Evans enters camp at the top of the depth chart, with sophomore Ryder Anderson and Shepard penciled into a tie on the other side. Anderson’s an intriguing physical prospect: at 6’6, 244 pounds, he has the speed and range to rush the passer and the bulk to hold his own against the run. Shepard, a former Syracuse transfer, entered last season as a starter before going down with a knee injury. He was held out of spring camp with a foot ailment but should be back in the mix for the fall.
You’ll never guess it, but Ole Miss has trouble at linebacker again. A glaring lack of talent and depth at the second level was the biggest reason the Rebels defense ranked 88th in rushing success rate and dead last in the country in rushes of 20 yards or more last year (that’s bad, folks). And that was with DeMarquis Gates, the most competent linebacker of the last three years.

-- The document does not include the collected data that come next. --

-- ==== Sys2Proof/Tests/Slice0.lean ====
section
/-!
SUPPORT. Tests: an ill-formed command for each check of well-formedness, a state and operands that meet the hypotheses of each statement
(each clause of it), and single commands whose results come from the spec or from the published test vectors of the standards it names.
-/

namespace Sys2Proof.Tests

open Machine

-- one test after the other: together they would need more threads than a check may have
set_option Elab.async false

/-! ### Small states -/

/-- A module in PHASE 0x3 with a link, virtual functions, a ready stage manager, and the house's queues 0 (commands, two entries waiting,
paired with queue 1) and 1 (completions). -/
def up : State :=
  { State.reset with
    boot := { phase := 3, powerGood := true, railsUp := true, perst := false, pcieUp := true, vfEnable := true, dramUp := true },
    sm := { ready := true, mode := .running },
    svc := { powered := true },
    queues := [(0, { enable := true, typ := 1, pair := 1, base := 1, tail := 2 }), (1, { enable := true, typ := 3, base := 2 })] }

/-- A house command on queue 0. -/
def pkt : Pkt := { queue := 0, flags := 0, company := 0, reserved := 0, length := 64, tag := 7, txn := 0 }

/-- A command as the host lays it out: the header, then the payload from byte 0x40 (R383). -/
def hostBytes (h : Pkt) (opcode : BitVec 16) (payload : Nat) : List Byte :=
  leBytes 2 opcode.toNat ++ leBytes 2 h.flags.toNat ++ [BitVec.ofNat 8 h.company, BitVec.ofNat 8 h.reserved] ++ leBytes 2 h.length ++
    leBytes 4 h.tag.toNat ++ leBytes 4 h.txn.toNat ++ leBytes 48 0 ++ leBytes 64 payload

/-- `s` with a command at the head of queue 0, of which the module has fetched nothing yet. -/
def withCommand (s : State) (h : Pkt) (opcode : BitVec 16) (payload : Nat) : State :=
  { s with hostMem := mwrite [] 0x1000 (hostBytes h opcode payload) }

def host (s : State) (i : Instr) : State :=
  (Instr.hostForm i).elim s (fun f => withCommand s f.1 f.2.1 (packBits f.2.2.1))

/-- The host command `i` is served in full on `s`, in a state in which `p` holds. -/
def served (s : State) (i : Instr) (p : State → Bool) : Bool := ((host s i).serving i).elim false (fun x => p x.2)

/-- The house's script runs on one core. -/
def running : State :=
  { up with cos := [(0, { present := true, rect := some { row0 := 0, col0 := 0, rows := 1, cols := 1 }, quarters := 1,
                          seq := { state := .running } })],
            cores := [(0, { gated := false, ended := false })] }

/-- A slot word from (lowest bit, value) pairs. -/
def slotWord (fs : List (Nat × Nat)) : DWord := BitVec.ofNat 64 (fs.foldl (fun a f => a + f.2 * 2 ^ f.1) 0)

/-- Company 1 beside the house, on virtual function 1, with a queue range, counters, watches, key slots and channels. -/
def company1 : Co :=
  { present := true, function := 1, quarters := 2, queues := some { first := 16, count := 16 }, counters := some { first := 8, count := 8 },
    watches := some { first := 8, count := 8 }, keySlots := some { first := 8, count := 8 }, chans := some { first := 8, count := 8 } }

/-! ### Well-formedness -/

theorem test_wf_packet : Instr.wf (.smInfo { pkt with queue := 32768 }) = false ∧ Instr.wf (.smInfo { pkt with company := 256 }) = false ∧
    Instr.wf (.smInfo { pkt with length := 65536 }) = false ∧ Instr.wf (.smInfo pkt) = true := by decide
/-- A function above 16. -/
theorem test_wf_function : (
    [.doorbell 17 0 0 [], .queueEnable 17 0 0, .queueDisable 17 0 0, .synCtrAdd 17 0 0, .synCtrReset 17 0 0, .watchArm 17 0 0,
      .watchDisarm 17 0 0, .cipKeyWrite 17 0, .sealedModeEnter 17, .openModeLock 17, .errFatalOccClear 17 0, .coreResidueRowsRead 17 0,
      .errDropsRead 17, .registerWrite 17 0 false 0, .functionLevelReset 17, .hostCplTimeout 17 0, .hostLateCpl 17 0] : List Instr).all (fun i => !i.wf) = true := by decide +kernel

/-- A company above 15. -/
theorem test_wf_company : (
    [.txnTimeout 16, .stepBoundary 16, .epochBoundary 16, .barrierResume 16 0, .markerSend 16 0, .markerReceive 16 0 0, .holdEnter 16,
      .releaseReceive 16 0 0 0, .holdResume 16 0 0, .holdLong 16, .curtainPost 16, .rmonReportLanded 16, .recastPhaseStart 16,
      .reshardPhaseEnd 16, .collectiveChunkStart 16 0, .torusLineSend 16 0 0, .torusLineReceive 16 0 0 0 0 0 0 ⟨0, 0, false, 0⟩,
      .torusLineHandover 16 0 0, .curtainTailDelivered 16, .collectiveChunkDone 16 0, .formPass 16, .formDone 16, .sealComplete 16,
      .cfxParcelReceive false 16 [], .cfxAckReceive false 16 [], .cfxDecideReceive false 16 [], .cfxSnapReceive false 16 [],
      .cfxAckTimer 16, .cfxRetransmit 16 0 0, .cfxHardExpiry 16, .farDecision 16, .gatewayDecided 16, .gatewayUndecided 16,
      .openComplete 16, .applyPass 16, .snapshotBlock 16, .snapshotReadsDone 16, .snapshotStreamEnd 16, .telemetryTick 16 0,
      .repairDone 16] : List Instr).all (fun i => !i.wf) = true := by decide +kernel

Gates is gone, leaving new linebacker coach Jon Sumrall with the unenviable task of improving the team’s worst position group. The upshot? He has a crew of talented youngsters who could be poised to step forward. Redshirt freshmen Josh Clarke and Zikerrion Baker both cracked the two-deep in the pre-fall depth chart (Clarke as the starter on the outside) and sophomore Mohamed Sonogo, a former four-star who played in 11 games last year, could climb his way up.
The primary vet to watch is Detric Bing-Dukes, a senior who’s been in and out of the starting lineup over the past couple of seasons. His size and strength give him the potential to be a difference maker in the interior, but his lack of mobility makes him a liability in a 4-2-5 scheme that asks its linebackers to cover a lot of horizontal ground. Also in the mix are Donta Evans, Willie Hibbler and Vernon Dasher.
The coaching staff’s ability—or inability—to piece together a functioning linebacking corps may be the most significant outcome of fall camp.